**EXERCISE INSTRUCTIONS:** Give back exactly the lines of the material below that start at the line containing "(mergeL1s s die" and end at the line containing "scope).cur = s.cur := by", and no others.

——————————

-- ==== Sys2Proof/Laws/Access.lean ====
section
/-! SUPPORT. What the operations on accesses in flight do: each changes the list of accesses and nothing else; what an access is after
them; and what the start of a release and the launch of an access leave alone. -/

namespace Sys2Proof.Machine

@[simp] theorem modAccess_threadAt (s : State) (id : Nat) (f : Access → Access) (t : ThreadRef) : threadAt (modAccess s id f) t = threadAt s t := rfl
@[simp] theorem modAccess_coreAt (s : State) (id : Nat) (f : Access → Access) (c : Nat) : coreAt (modAccess s id f) c = coreAt s c := rfl
@[simp] theorem modAccess_dieAt (s : State) (id : Nat) (f : Access → Access) (c : Nat) : dieAt (modAccess s id f) c = dieAt s c := rfl
@[simp] theorem modAccess_quadAt (s : State) (id : Nat) (f : Access → Access) (c : Nat) : quadAt (modAccess s id f) c = quadAt s c := rfl
@[simp] theorem modAccess_stackAt (s : State) (id : Nat) (f : Access → Access) (c : Nat) : stackAt (modAccess s id f) c = stackAt s c := rfl
@[simp] theorem modAccess_homeAt (s : State) (id : Nat) (f : Access → Access) (c : Nat) : homeAt (modAccess s id f) c = homeAt s c := rfl
@[simp] theorem modAccess_bankAt (s : State) (id : Nat) (f : Access → Access) (c b : Nat) : bankAt (modAccess s id f) c b = bankAt s c b := rfl
@[simp] theorem modAccess_tileAt (s : State) (id : Nat) (f : Access → Access) (c b : Nat) : tileAt (modAccess s id f) c b = tileAt s c b := rfl
@[simp] theorem modAccess_me (s : State) (id : Nat) (f : Access → Access) : me (modAccess s id f) = me s := rfl

@[simp] theorem dropAccess_threadAt (s : State) (id : Nat) (t : ThreadRef) : threadAt (dropAccess s id) t = threadAt s t := rfl
@[simp] theorem dropAccess_coreAt (s : State) (id : Nat) (c : Nat) : coreAt (dropAccess s id) c = coreAt s c := rfl
@[simp] theorem dropAccess_dieAt (s : State) (id : Nat) (c : Nat) : dieAt (dropAccess s id) c = dieAt s c := rfl
@[simp] theorem dropAccess_quadAt (s : State) (id : Nat) (c : Nat) : quadAt (dropAccess s id) c = quadAt s c := rfl
@[simp] theorem dropAccess_stackAt (s : State) (id : Nat) (c : Nat) : stackAt (dropAccess s id) c = stackAt s c := rfl
@[simp] theorem dropAccess_homeAt (s : State) (id : Nat) (c : Nat) : homeAt (dropAccess s id) c = homeAt s c := rfl
@[simp] theorem dropAccess_bankAt (s : State) (id : Nat) (c b : Nat) : bankAt (dropAccess s id) c b = bankAt s c b := rfl
@[simp] theorem dropAccess_tileAt (s : State) (id : Nat) (c b : Nat) : tileAt (dropAccess s id) c b = tileAt s c b := rfl
@[simp] theorem dropAccess_me (s : State) (id : Nat) : me (dropAccess s id) = me s := rfl

@[simp] theorem stageAccess_agenda (s : State) (id : Nat) (g : Stage) : (stageAccess s id g).agenda = s.agenda := rfl
@[simp] theorem stageAccess_stepNo (s : State) (id : Nat) (g : Stage) : (stageAccess s id g).stepNo = s.stepNo := rfl
@[simp] theorem stageAccess_cur (s : State) (id : Nat) (g : Stage) : (stageAccess s id g).cur = s.cur := rfl
@[simp] theorem stageAccess_nextId (s : State) (id : Nat) (g : Stage) : (stageAccess s id g).nextId = s.nextId := rfl
@[simp] theorem stageAccess_now (s : State) (id : Nat) (g : Stage) : (stageAccess s id g).now = s.now := rfl
@[simp] theorem stageAccess_dram (s : State) (id : Nat) (g : Stage) : (stageAccess s id g).dram = s.dram := rfl
@[simp] theorem stageAccess_dramBad (s : State) (id : Nat) (g : Stage) : (stageAccess s id g).dramBad = s.dramBad := rfl
@[simp] theorem stageAccess_sram (s : State) (id : Nat) (g : Stage) : (stageAccess s id g).sram = s.sram := rfl
@[simp] theorem stageAccess_sramBad (s : State) (id : Nat) (g : Stage) : (stageAccess s id g).sramBad = s.sramBad := rfl
@[simp] theorem stageAccess_cores (s : State) (id : Nat) (g : Stage) : (stageAccess s id g).cores = s.cores := rfl
@[simp] theorem stageAccess_quads (s : State) (id : Nat) (g : Stage) : (stageAccess s id g).quads = s.quads := rfl
@[simp] theorem stageAccess_dies (s : State) (id : Nat) (g : Stage) : (stageAccess s id g).dies = s.dies := rfl
@[simp] theorem stageAccess_qdies (s : State) (id : Nat) (g : Stage) : (stageAccess s id g).qdies = s.qdies := rfl
@[simp] theorem stageAccess_homes (s : State) (id : Nat) (g : Stage) : (stageAccess s id g).homes = s.homes := rfl
@[simp] theorem stageAccess_clears (s : State) (id : Nat) (g : Stage) : (stageAccess s id g).clears = s.clears := rfl
@[simp] theorem stageAccess_spawns (s : State) (id : Nat) (g : Stage) : (stageAccess s id g).spawns = s.spawns := rfl
@[simp] theorem stageAccess_travels (s : State) (id : Nat) (g : Stage) : (stageAccess s id g).travels = s.travels := rfl
@[simp] theorem stageAccess_saved (s : State) (id : Nat) (g : Stage) : (stageAccess s id g).saved = s.saved := rfl
@[simp] theorem stageAccess_xinvs (s : State) (id : Nat) (g : Stage) : (stageAccess s id g).xinvs = s.xinvs := rfl
@[simp] theorem stageAccess_kills (s : State) (id : Nat) (g : Stage) : (stageAccess s id g).kills = s.kills := rfl
@[simp] theorem stageAccess_evacs (s : State) (id : Nat) (g : Stage) : (stageAccess s id g).evacs = s.evacs := rfl
@[simp] theorem stageAccess_grids (s : State) (id : Nat) (g : Stage) : (stageAccess s id g).grids = s.grids := rfl
@[simp] theorem stageAccess_groups (s : State) (id : Nat) (g : Stage) : (stageAccess s id g).groups = s.groups := rfl
@[simp] theorem stageAccess_sent (s : State) (id : Nat) (g : Stage) : (stageAccess s id g).sent = s.sent := rfl
@[simp] theorem stageAccess_reports (s : State) (id : Nat) (g : Stage) : (stageAccess s id g).reports = s.reports := rfl
@[simp] theorem stageAccess_bias (s : State) (id : Nat) (g : Stage) : (stageAccess s id g).bias = s.bias := rfl
@[simp] theorem stageAccess_nodes (s : State) (id : Nat) (g : Stage) : (stageAccess s id g).nodes = s.nodes := rfl
@[simp] theorem stageAccess_prst (s : State) (id : Nat) (g : Stage) : (stageAccess s id g).prst = s.prst := rfl
@[simp] theorem stageAccess_threadAt (s : State) (id : Nat) (g : Stage) (t : ThreadRef) : threadAt (stageAccess s id g) t = threadAt s t := rfl
@[simp] theorem stageAccess_coreAt (s : State) (id : Nat) (g : Stage) (c : Nat) : coreAt (stageAccess s id g) c = coreAt s c := rfl
@[simp] theorem stageAccess_dieAt (s : State) (id : Nat) (g : Stage) (c : Nat) : dieAt (stageAccess s id g) c = dieAt s c := rfl
@[simp] theorem stageAccess_quadAt (s : State) (id : Nat) (g : Stage) (c : Nat) : quadAt (stageAccess s id g) c = quadAt s c := rfl
@[simp] theorem stageAccess_stackAt (s : State) (id : Nat) (g : Stage) (c : Nat) : stackAt (stageAccess s id g) c = stackAt s c := rfl
@[simp] theorem stageAccess_homeAt (s : State) (id : Nat) (g : Stage) (c : Nat) : homeAt (stageAccess s id g) c = homeAt s c := rfl
@[simp] theorem stageAccess_bankAt (s : State) (id : Nat) (g : Stage) (c b : Nat) : bankAt (stageAccess s id g) c b = bankAt s c b := rfl
@[simp] theorem stageAccess_tileAt (s : State) (id : Nat) (g : Stage) (c b : Nat) : tileAt (stageAccess s id g) c b = tileAt s c b := rfl
@[simp] theorem stageAccess_me (s : State) (id : Nat) (g : Stage) : me (stageAccess s id g) = me s := rfl

/-- An access that has left is not in flight. -/
@[simp] theorem accessAt_dropAccess (s : State) (id : Nat) : accessAt (dropAccess s id) id = none := by simp [accessAt, dropAccess]

/-- The name under which an access is found is its own. -/
theorem id_of_accessAt {s : State} {id : Nat} {a : Access} (h : accessAt s id = some a) : a.id = id := by
  simpa using List.find?_some h

/-- An access after a change of its own fields that keeps its name. -/
theorem accessAt_modAccess (s : State) (id : Nat) (f : Access → Access) (hf : ∀ a, (f a).id = a.id) :
    accessAt (modAccess s id f) id = (accessAt s id).map f := by
  simp only [accessAt, modAccess]
  induction s.inflight with
  | nil => rfl
  | cons a l ih =>
    by_cases h : a.id = id
    · simp [h, hf]
    · simpa [h] using ih

@[simp] theorem accessAt_stageAccess (s : State) (id : Nat) (g : Stage) :
    accessAt (stageAccess s id g) id = (accessAt s id).map fun a => { a with stage := g } :=
  accessAt_modAccess s id _ fun _ => rfl

/-- The results of a thread after one of them has landed. -/
@[simp] theorem threadAt_landOut (s : State) (t : ThreadRef) (id : Nat) (v : Line) (b : Option (BitVec 3)) (fl : BitVec 5) (f : Option Fail) :
    (threadAt (landOut s t id v b fl f) t).outs = (threadAt s t).outs.map fun o =>
      if o.id = id then { o with done := true, value := v, bst := b, flags := fl, fail := f } else o := by
  simp [landOut, modOut]

/-- A fold of steps that each keep the current thread keeps it. -/
theorem foldl_cur {α : Type} (l : List α) (f : State → α → State) (hf : ∀ s a, (f s a).cur = s.cur) (s : State) :
    (l.foldl f s).cur = s.cur := by
  induction l generalizing s with
  | nil => rfl
  | cons a l ih => rw [List.foldl_cons, ih, hf]

/-- Deferred bytes that join the L1 copies of their die leave the current thread the current one. -/
@[simp] theorem mergeL1s_cur (s : State) (die pa : Nat) (m : BitVec 64) (d : Line) (bad : Bool) :
    (mergeL1s s die pa m d bad).cur = s.cur := by
  unfold mergeL1s
  refine foldl_cur _ _ (fun s c => ?_) s
  split <;> rfl

/-- Bytes leave for their home without a change of the current thread. -/
@[simp] theorem sendBytes_cur (s : State) (die core pa : Nat) (t : ThreadRef) (ns : Bool) (m : BitVec 64) (d : Line) (bad : Bool) :
    (sendBytes s die core pa t ns m d bad).cur = s.cur := by
  unfold sendBytes
  simp only [fresh]
  split_ifs <;> simp [sendWrd, sendPacket]

/-- The lines of a record leave without a change of the current thread. -/
theorem flushDeferred_cur (s : State) (die core pa : Nat) (t : ThreadRef) :
    (flushDeferred s die core pa t).cur = s.cur := by
  unfold flushDeferred
  dsimp only
  split_ifs <;> simp [setL2]

/-- The start of a release leaves the current thread the current one. -/
@[simp] theorem beginRelease_cur (s : State) (t : ThreadRef) (scope : Nat) : (beginRelease s t scope).cur = s.cur := by
  unfold beginRelease
  split
  · rfl
  · simp only [modThread_cur]
    exact foldl_cur _ _ (fun _ _ => flushDeferred_cur ..) s

end Sys2Proof.Machine
end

——————————

**ANSWER TO THIS PROBLEM:**
    (mergeL1s s die pa m d bad).cur = s.cur := by
  unfold mergeL1s
  refine foldl_cur _ _ (fun s c => ?_) s
  split <;> rfl

/-- Bytes leave for their home without a change of the current thread. -/
@[simp] theorem sendBytes_cur (s : State) (die core pa : Nat) (t : ThreadRef) (ns : Bool) (m : BitVec 64) (d : Line) (bad : Bool) :
    (sendBytes s die core pa t ns m d bad).cur = s.cur := by
  unfold sendBytes
  simp only [fresh]
  split_ifs <;> simp [sendWrd, sendPacket]

/-- The lines of a record leave without a change of the current thread. -/
theorem flushDeferred_cur (s : State) (die core pa : Nat) (t : ThreadRef) :
    (flushDeferred s die core pa t).cur = s.cur := by
  unfold flushDeferred
  dsimp only
  split_ifs <;> simp [setL2]

/-- The start of a release leaves the current thread the current one. -/
@[simp] theorem beginRelease_cur (s : State) (t : ThreadRef) (scope : Nat) : (beginRelease s t scope).cur = s.cur := by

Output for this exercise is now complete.